• _Exercise details_
Using the records below, repeat exactly the lines from the one holding "binary32 codes. -/" through the one holding "0x500 r i.toNat always (fun s w =>", both ends included, and no others.

• _Input records_
-- ==== Sys2Proof/Machine/Stages.lean ====
section
/-! DEFINITION. Stages: the completion check, late stages, votes, pause, muster, HOLD steps, the kiln clock
(R263 to R267, R204, R229, R294, R319, R323 to R328). -/

namespace Sys2Proof.Machine

/-! The completion check (R265, R324, R327) -/

/-- A Loess store of a cluster is not acknowledged, relay stores apart. -/
def State.storesWait (s : State) : Bool :=
  s.clusters.any (fun e => e.2.tags.any (fun t =>
    t.2.write && decide (t.2.st ≠ 0) && !(s.relays.any (fun r => decide (r.cl = e.1) && decide (r.tag = t.1)))))

/-- A bedrock job has not completed. -/
def State.jobsWait (s : State) : Bool := !s.jobs.isEmpty

/-- The link condition of a mustered domain (R324). -/
def State.linksWait (s : State) : Bool :=
  s.mustered && (s.reds.any (fun r => decide (r.last ≤ s.stageNo)) || decide (s.relays ≠ []))

/-- Recovery traffic waits (R274): write-backs and refetches at the stacks, frames to be sent again, the extra slots of a reduction in
full form (R336), Tether flits to be sent again. -/
def State.recoveryWaits (s : State) : Bool :=
  s.dies.any (fun d => decide (0 < d.2.retry) || d.2.waiting.any (fun r => r.recov || decide (r.act = 8))) ||
  s.ports.any (fun p => decide (p.2.replay ≠ []) || p.2.txq.any (fun x => decide (x.act = 8))) || decide (s.teth.replay ≠ [])

def bit (b : Bool) (n : Nat) : Nat := if b then 2 ^ n else 0

/-- GLB_LATE_INFO's condition bits [5:1]. -/
def State.unmet (s : State) : Nat :=
  bit s.storesWait 1 + bit s.jobsWait 2 + bit s.setpLate 3 + bit s.linksWait 4 + bit s.recoveryWaits 5

/-- A module alone has completed its stage. -/
def State.stageComplete (s : State) : Bool := !s.storesWait && !s.jobsWait && !s.setpLate && !s.linksWait

/-! Late stages (R266, R267) -/

/-- An extension period begins: the first one raises EV_LATE_STAGE and records what is unmet; the wheels restart. -/
def State.extend (s : State) : State :=
  let first := decide (s.late = 0)
  let u := s.unmet
  let s1 : State := ((({ s.newKc with kc := 0, late := s.late + 1, wheel := [], setpLate := false } : State).count 0x408 1).mapCl
    (fun c => { c with slots := 0 })).clearVotes
  let stage := s.stageNo % 2 ^ 16
  let mine := decide (s.fld 0x40C 16 16 = stage) && (s.reg 0x40C).getLsbD 0
  let s2 := if first then
      let a : State := { s1 with snap := s1.shadow, shadow := [] }
      let b := a.capture noRank 0x40C (1 + u + 2 ^ 6 + stage * 2 ^ 16) []
      b.raise 15 0 0 (b.regN 0x40C) 0
    else if mine then s1.setFld 0x40C 6 7 (min (s1.fld 0x40C 6 7 + 1) 127) else s1
  s2

/-- The end of a nominal period (R265, R266, R326): the boundary is taken, or an extension period begins; then resets that arrived in the
last kc act (R407). -/
def State.periodEdge (s : State) : State :=
  let s0 := if s.late = 0 ∧ s.recoveryWaits then s.count 0x100C 1 else s
  if !s.mustered then (if s.stageComplete then (s0.takeBoundary (s.stageNo + 1) false).dueResets else s0.extend.dueResets)
  else match s.cvn.decision with
    | some (true, _) => (s0.takeBoundary (s.stageNo + 1) (s.storesWait || s.jobsWait || s.setpLate)).dueResets
    | some (false, _) => s0.extend.dueResets
    | none =>
      let s1 := (s0.count 0x500020 1)
      (s1.raise 27 0 0 (s1.regN 0x500020) 0).extend.dueResets

/-- STAGE_BOUNDARY (R264, R265): the end of kc 8,191. -/
def execStageBoundary (s : State) : Host.Outcome State Fault Refusal :=
  .next (if s.stagesRun && decide (s.kc = 8192) && decide (s.late = 0) then s.periodEdge else s)

/-- EXTENSION_PERIOD_END (R266). -/
def execExtensionPeriodEnd (s : State) : Host.Outcome State Fault Refusal :=
  .next (if s.stagesRun && decide (s.kc = 8192) && decide (0 < s.late) then s.periodEdge else s)

/-- STAGE_HUNG (R267): once per stage. -/
def execStageHung (s : State) : Host.Outcome State Fault Refusal :=
  if s.late ≤ 64 ∨ s.hung then .next s
  else .next (({ s with hung := true } : State).raise 16 0 0 (s.regN 0x40C) 0)

/-! Votes (R324 to R328) -/

/-- PAUSEOK (R328). -/
def State.pauseOk (s : State) : Bool :=
  match s.pause with
  | some p => decide (p.st = 1) && decide (p.b ≤ s.stageNo) && s.noneOpen p.clus
  | none => false
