-- ==== Sys2Proof/Machine/Waybills2.lean ====
section
/-! DEFINITION. Waybills of classes 0x05 to 0x08 and 0x0A (13_waybills_and_receipts.md, R365). -/

namespace Sys2Proof.Machine

/-! Class 0x05: calibration (R139, R140, R144) -/

def f32One : Nat := 0x3F800000
def f32Inf : Nat := 0x7F800000

/-- A binary32 code's value. -/
def f32Real (c : Nat) : Rat := (decodeVal .bin32 c).1.real

/-- Every P, or every N, over the D entries of a slot in the clusters of a set. -/
def State.windowCodes (s : State) (clus : List Nat) (slot : Nat) (neg : Bool) : List Nat :=
  clus.flatMap (fun n => (List.range (s.depth n)).map (fun e =>
    let x := sget noWin (s.cl n).wins (slot * 16 + e)
    if neg then x.2 else x.1))

/-- A scale proposal (R140): the status and the five result words for the largest P and N as binary32 codes. -/
def proposal (asym int4 : Bool) (p n : Nat) : Nat × List Nat :=
  let qmin : Int := if int4 then -8 else -128
  let qmax : Nat := if int4 then 7 else 127
  let free (k : Nat) : Nat := (Config.proposal p n k).toNat
  if p = f32Inf ∨ n = f32Inf then (0x0B, [0, 0, p, n])
  else if f32Inf < p ∨ f32Inf < n then (0, [free 0, free 1 % 256, p, n, free 4 % 2])
  else if p = 0 ∧ n = 0 then (0, [f32One, if asym then bitsOf 8 qmin else 0, p, n, 1])
  else if !asym then (0, [(f32OfReal (f32Real (max p n) / (qmax : Rat))).code, 0, p, n, 0])
  else
    let sum := (f32Add p n).code
    let st := if sum = f32Inf then f32Inf else (f32OfReal (f32Real sum / ((2 * qmax : Nat) : Rat))).code
    if st = f32Inf then (0, [st, bitsOf 8 qmin, p, n, 0])
    else if st = 0 then (0, [st, free 1 % 256, p, n, 0])
    else
      let ratio := (f32OfReal (f32Real n / f32Real st)).code
      if ratio = f32Inf then (0, [st, free 1 % 256, p, n, 0])
      else (0, [st, bitsOf 8 (qmin - (-(f32Real ratio)).floor), p, n, 0])

/-- PROPOSE (R140). -/
def execPropose (r : Fin 16) (i : Word) (s : State) : Host.Outcome State Fault Refusal :=
  .next (s.startWb 0x500 r i.toNat always (fun s w =>
    let p3 := w.params.getD 3 0
    let top (neg : Bool) : Nat := (s.windowCodes w.clus (p3 % 16) neg).foldl max 0
    let a := proposal (p3.testBit 4) (p3.testBit 5) (top false) (top true)
    s.finish r w a.1 a.2))

/-- WCLEAR (R144, R360): refused while a named slot records. -/
def execWclear (r : Fin 16) (i : Word) (s : State) : Host.Outcome State Fault Refusal :=
  .next (s.startWb 0x501 r i.toNat always (fun s w =>
    let slots := (List.range 16).filter (fun k => (w.params.getD 3 0).testBit k)
    let busy := w.clus.filter (fun n => slots.any (s.recording n))
    if busy ≠ [] then (busy.foldl (fun s n => s.busyW (.cluster n)) s).finish r w 7 [0xFF, 0, 0, 0, 0x204]
    else
      let clear (c : Cluster) : Cluster :=
        { c with wins := c.wins.filter (fun e => !slots.contains (e.1 / 16)), fill := c.fill.filter (fun e => !slots.contains e.1) }
      let s1 := w.clus.foldl (fun s n => s.setCl n (clear (s.cl n))) s
      ({ s1 with wbSlots := w.clus.flatMap (fun n => slots.map (fun k => (n, k))) ++ s1.wbSlots } : State).finish r w 0 [w.clus.length]))

/-! Class 0x06: caravan (R317, R322, R323) -/

/-- The route book an image carries; none when the image or the book is invalid, or has no module `own` (R322 cause 1). -/
def Img.book (i : Img) (own : Nat) : Option Book :=
  let bs := (i.bs.drop (i.g 44 4)).take (i.g 48 4)
  if i.fail1.isSome || !i.routed || !bookOk bs || decide ((bookOf bs).mods.length ≤ own) then none else some (bookOf bs)

/-- R322: the first check a muster fails, 0 when it may go on. A peer that had no module number when its port trained shows 0. -/
def State.musterCause (s : State) (book : Option Book) (own : Nat) : Nat :=
  match book with
  | none => 1
  | some b =>
    let used := (b.portsOf own).zipIdx.filter (fun e => decide (e.1.role ≠ 0))
    let tree := used.filter (fun e => decide (e.1.role = 1) || decide (e.1.role = 2))
    let stranger (e : PortE × Nat) : Bool :=
      (s.reg (pa e.2 8)).getLsbD 13 && (decide (s.fld (pa e.2 8) 9 4 ≠ e.1.pport) ||
        (decide (s.fld (pa e.2 8) 0 9 ≠ e.1.peer) && decide (s.fld (pa e.2 8) 0 9 ≠ 0)))
    let slowest : Int := tree.foldl (fun m e => max m (s.delay2 e.2)) 0
    let votes : Bool := decide (b.voteKc ≤ 4096) && decide (64 ≤ b.voteKc) &&
      decide ((b.depth : Int) * slowest ≤ ((b.voteKc - 64) * s.ticksPerKc : Nat))
    let links := (List.range 128).flatMap (fun j => (List.range 8).map (fun k => s.fld (0x1400 + 4 * j) (4 * k) 4))
    if used.any stranger then 3
    else if used.any (fun e => decide (s.lnk e.2 ≠ 2)) then 4
    else if s.anyRuns.isSome then 6
    else if s.clkStep ≠ b.stepk then 7
    else if decide (4 < b.depth) || (List.range b.mods.length).any (fun m => (b.hops 4 m).isNone) || !votes then 9
    else if decide (tree ≠ []) && !(links.contains 2) && !(links.contains 15) then 10
    else 0

/-- A muster begins (R323). -/
def State.musterBegin (s : State) (b : Book) (own s0 : Nat) (wb : Nat × Nat) : State :=
  let s1 := s.leaveDomain.mapCl (fun c => { c with rseq := [] })
  let s2 : State := { s1 with cvn := { book := some b, s0 := s0, wb := some wb } }
  let s3 := s2.setRegN 0x500000 (1 + (if b.lead = own then 8 else 0) + own * 16)
  (s3.setReg64 0x500004 b.rbid).musterStep

/-- MUSTER (R322, R323, R367). -/
def execMuster (r : Fin 16) (i : Word) (s : State) (ecc : List (Nat × EccCase) := []) : Host.Outcome State Fault Refusal :=
  let size (w : Wb) : Nat := max 256 (s.imageAt (pPair w.params 3)).bs.length
  .next (s.startWb 0x600 r i.toNat (fun w => s.rangeUp (pPair w.params 3) (size w)) (fun s0 w =>
    let a := pPair w.params 3
    let s := (if pastEnd a 256 then s0 else s0.eccImage a ecc).mgmtTraffic false (if pastEnd a 256 then [] else [(a, size w)])
    let own := w.params.getD 0 0
    match (if pastEnd a 256 then none else s.firstPoison a (size w)) with
    | some d => s.memErr r w d
    | none =>
      let book := if pastEnd a 256 then none else (s.imageAt a).book own
      let s1 := s.phaseWb r w 2
      match book, s.musterCause book own with
      | some b, 0 => s1.musterBegin b own (pPair w.params 1) (r.val, w.ix)
      | _, c => ({ s1 with cvn := { s1.cvn with wb := some (r.val, w.ix) } } : State).musterFail c))

/-- PORT (R317, R318): the receipt follows when the port has reached the state. A port that is not quiesced or down cannot be
trained, one that does not run cannot be quiesced. -/
def execPort (r : Fin 16) (i : Word) (s : State) : Host.Outcome State Fault Refusal :=
  .next (s.startWb 0x601 r i.toNat always (fun s w =>
    let p := portNo w
    let st := s.lnk p
    let s1 := s.phaseWb r w 2
    match portOp w with
    | 0 => if st = 2 ∨ st = 3 then (s1.portQuiesce p).portReceipts p else s.finish r w 8 [p, st]
    | 1 => if st = 3 ∨ st = 4 then s1.portRetrain p else s.finish r w 8 [p, st]
    | 2 => ((s1.portEnable p).portReceipts p).wbWrote (pa p 4) 4 1
    | _ => (s1.portDisable p).wbWrote (pa p 4) 4 1))

/-- DISBAND (R365). -/
def execDisband (r : Fin 16) (i : Word) (s : State) : Host.Outcome State Fault Refusal :=
  .next (s.startWb 0x602 r i.toNat always (fun s w =>
    match s.anyRuns with
    | some res => s.finish r w 8 res
    | none => let s1 := s.leaveDomain; s1.finish r w 0 [s1.regN 0x500000]))

/-! Class 0x07: pause, save, resume (R294 to R300) -/

/-- PAUSE (R294): while another pause waits or settles, the set is in the wrong state. -/
def execPause (r : Fin 16) (i : Word) (s : State) : Host.Outcome State Fault Refusal :=
  .next (s.startWb 0x700 r i.toNat always (fun s w =>
    let n := w.clus.headD 0
    match s.pause with
    | some { st := 1, .. } | some { st := 2, .. } => s.finish r w 8 [n, (s.cl n).st]
    | _ => ({ s with pause := some { clus := w.clus, b := pPair w.params 3, wb := some (r.val, w.ix) } } : State).phaseWb r w 1))

/-- SAVE (R295, R296). -/
def execSave (r : Fin 16) (i : Word) (ecc : List (Nat × EccCase)) (s : State) : Host.Outcome State Fault Refusal :=
  let size : Nat := match s.pause with | some p => 4096 + recSize * p.clus.length | none => 0
  .next (s.startWb 0x701 r i.toNat (fun w => s.rangeUp (pPair w.params 0) size) (fun s w =>
    match s.pause with
    | none => s.finish r w 8 [(Config.openWord 0x701 0).toNat, (Config.openWord 0x701 1).toNat]
    | some p =>
      if p.st ≠ 3 then s.finish r w 8 [(Config.openWord 0x701 0).toNat, (Config.openWord 0x701 1).toNat]
      else if pastEnd (pPair w.params 0) size then s.finish r w 5 [0]
      else
        let img := s.saveImage p
        let a := pPair w.params 0
        let s1 := (((s.noteSaved p).eccEdges a img.1.length mgmtWho ecc).mgmtTraffic true [(a, img.1.length)]).agentWrite a img.1 mgmtWho
        s1.draw.finish r w 0 (pairOf img.1.length ++ pairOf img.2)))

/-- RESTORE (R299). -/
def execRestore (r : Fin 16) (i : Word) (ecc : List (Nat × EccCase)) (s : State) : Host.Outcome State Fault Refusal :=
  let a (w : Wb) : Nat := pPair w.params 0
  .next (s.startWb 0x702 r i.toNat (fun w => s.rangeUp (a w) (4096 + recSize * leAt (s.loessRead (a w) 32) 24 4)) (fun s0 w =>
    if pastEnd (a w) 4096 then s0.finish r w 0x0A [1, 0]
    else
      let n := 4096 + recSize * leAt (s0.loessRead (a w) 32) 24 4
      let s := (s0.eccSaved (a w) ecc).mgmtTraffic true [(a w, n)]
      match s.restoreImage (a w) with
      | .poison _ => s.memErr r w 0
      | .refused c k => s.finish r w 0x0A [c, k]
      | .done s1 n => (s1.presentList.foldl (fun s k => if (s.cl k).st = 3 then s.wbWrote (ca k 0) 0x1000 (2 ^ 32 - 1) else s) s1).finish r w 0 [n]))

/-- RESUME (R300): only stopped clusters; the set runs from the boundary that begins Q. -/
def execResume (r : Fin 16) (i : Word) (s : State) : Host.Outcome State Fault Refusal :=
  .next (s.startWb 0x703 r i.toNat always (fun s w =>
    match s.wrongState w.clus (fun st => decide (st ≠ 3)) with
    | some res => s.finish r w 8 res
    | none =>
      if pPair w.params 3 ≤ s.stageNo then s.finish r w 0x11 (pairOf s.stageNo)
      else s.setWb r { w with phase := 1, stage := pPair w.params 3 }))

/-! Class 0x08: telemetry and checks -/

/-- A signed 16-bit reading as a result word. -/
def signWord (x : Nat) : Nat := bitsOf 32 (signedOf 16 x)

/-- SENSORS. -/
def execSensors (r : Fin 16) (i : Word) (s : State) : Host.Outcome State Fault Refusal :=
  .next (s.startWb 0x800 r i.toNat always (fun s w =>
    s.finish r w 0 [s.regN 0x20001C, s.regN 0x200020, signWord (s.fld 0x200024 0 16), signWord (s.fld 0x200028 0 16), s.regN 0x200018]))

/-- CHECKSUM. -/
def execChecksum (r : Fin 16) (i : Word) (ecc : List (Nat × EccCase)) (s : State) : Host.Outcome State Fault Refusal :=
  .next (s.startWb 0x801 r i.toNat (fun w => s.rangeUp (pPair w.params 0) (pPair w.params 2)) (fun s0 w =>
    let a := pPair w.params 0
    let n := pPair w.params 2
    let s := (s0.eccReads [(a, n)] mgmtWho ecc).mgmtTraffic false [(a, n)]
    let p4 := w.params.getD 4 0
    match s.firstPoison a n with
    | some d => s.memErr r w d
    | none =>
      let bs := s.loessRead a n
      let v := if p4.testBit 0 then (crc64 0 bs).toNat else (crc32c 0 bs).toNat
      let want := if p4.testBit 0 then pPair w.params 5 else w.params.getD 5 0
      s.finish r w (if p4.testBit 1 && decide (v ≠ want) then 0x10 else 0) (pairOf v)))

/-! Class 0x0A: power (R398, R399, R401, R402, R412) -/

/-- Transitions of R399. -/
def pstateMoves (x y : Nat) : Bool := [(0, 1), (0, 2), (0, 3), (1, 0), (1, 2), (1, 3), (2, 0), (2, 3), (3, 0)].contains (x, y)

/-- A transition begins. ACTIVE in phase 5 of a service sequence acts as its cancel (R423). -/
def State.pstateBegin (s : State) (t : Nat) : State :=
  match s.pstate, t with
  | 3, _ => (if s.svcPhase = 5 then (s.svcEvent 40).setSvcPhase 0 else s).leaveStandby
  | 2, 0 => s.leaveHold
  | 2, _ => s.enterStandby.svcRetry
  | _, _ => { s.setFld 0x200000 1 3 4 with trans := some (t, false) }

/-- PSTATE (R399). -/
def execPstate (r : Fin 16) (i : Word) (s : State) : Host.Outcome State Fault Refusal :=
  .next (s.startWb 0xA00 r i.toNat (fun _ => s.trans.isNone) (fun s w =>
    let t := w.params.getD 0 0
    if !pstateMoves s.pstate t then s.finish r w 8 [(Config.openWord 0xA00 0).toNat, s.pstate]
    else if s.pstate < 2 ∧ 2 ≤ t then
      match s.anyRuns with
      | some res => s.finish r w 8 res
      | none =>
        if s.dstate ≠ 0 then s.finish r w 8 [(Config.openWord 0xA00 1).toNat, s.dstate]
        else (s.phaseWb r w 2).pstateBegin t
    else (s.phaseWb r w 2).pstateBegin t))

/-- CAP (R412): the shadow is written and armed; a cap that the footprint no longer allows is refused as the host's is (R360). -/
def execCap (r : Fin 16) (i : Word) (s : State) : Host.Outcome State Fault Refusal :=
  .next (s.startWb 0xA01 r i.toNat always (fun s w =>
    if s.gradeMax < w.params.getD 0 0 then (s.busyW .power).finish r w 7 [0xFF, 0, 0, 0, 0x0C]
    else ((((s.plainWrite .power 0x20000C (w.params.getD 0 0)).armBlock 0x200FF0).wbWrote 0x20000C 4 0xFFFF).wbWrote 0x200FF0 4 3).phaseWb r w 2))

/-- KSTEP (R401). -/
def execKstep (r : Fin 16) (i : Word) (s : State) : Host.Outcome State Fault Refusal :=
  .next (s.startWb 0xA02 r i.toNat always (fun s w =>
    match s.anyRuns with
    | some res => s.finish r w 8 res
    | none =>
      if s.mustered then s.finish r w 8 [(Config.openWord 0xA02 0).toNat, s.dstate]
      else ({ s with kstepTo := some (w.params.getD 0 0) } : State).phaseWb r w 2))

end Sys2Proof.Machine
end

• _Exercise output_
/-- A scale proposal (R140): the status and the five result words for the largest P and N as binary32 codes. -/
def proposal (asym int4 : Bool) (p n : Nat) : Nat × List Nat :=
  let qmin : Int := if int4 then -8 else -128
  let qmax : Nat := if int4 then 7 else 127
  let free (k : Nat) : Nat := (Config.proposal p n k).toNat
  if p = f32Inf ∨ n = f32Inf then (0x0B, [0, 0, p, n])
  else if f32Inf < p ∨ f32Inf < n then (0, [free 0, free 1 % 256, p, n, free 4 % 2])
  else if p = 0 ∧ n = 0 then (0, [f32One, if asym then bitsOf 8 qmin else 0, p, n, 1])
  else if !asym then (0, [(f32OfReal (f32Real (max p n) / (qmax : Rat))).code, 0, p, n, 0])
  else
    let sum := (f32Add p n).code
    let st := if sum = f32Inf then f32Inf else (f32OfReal (f32Real sum / ((2 * qmax : Nat) : Rat))).code
    if st = f32Inf then (0, [st, bitsOf 8 qmin, p, n, 0])
    else if st = 0 then (0, [st, free 1 % 256, p, n, 0])
    else
      let ratio := (f32OfReal (f32Real n / f32Real st)).code
      if ratio = f32Inf then (0, [st, free 1 % 256, p, n, 0])
      else (0, [st, bitsOf 8 (qmin - (-(f32Real ratio)).floor), p, n, 0])

/-- PROPOSE (R140). -/
def execPropose (r : Fin 16) (i : Word) (s : State) : Host.Outcome State Fault Refusal :=
  .next (s.startWb 0x500 r i.toNat always (fun s w =>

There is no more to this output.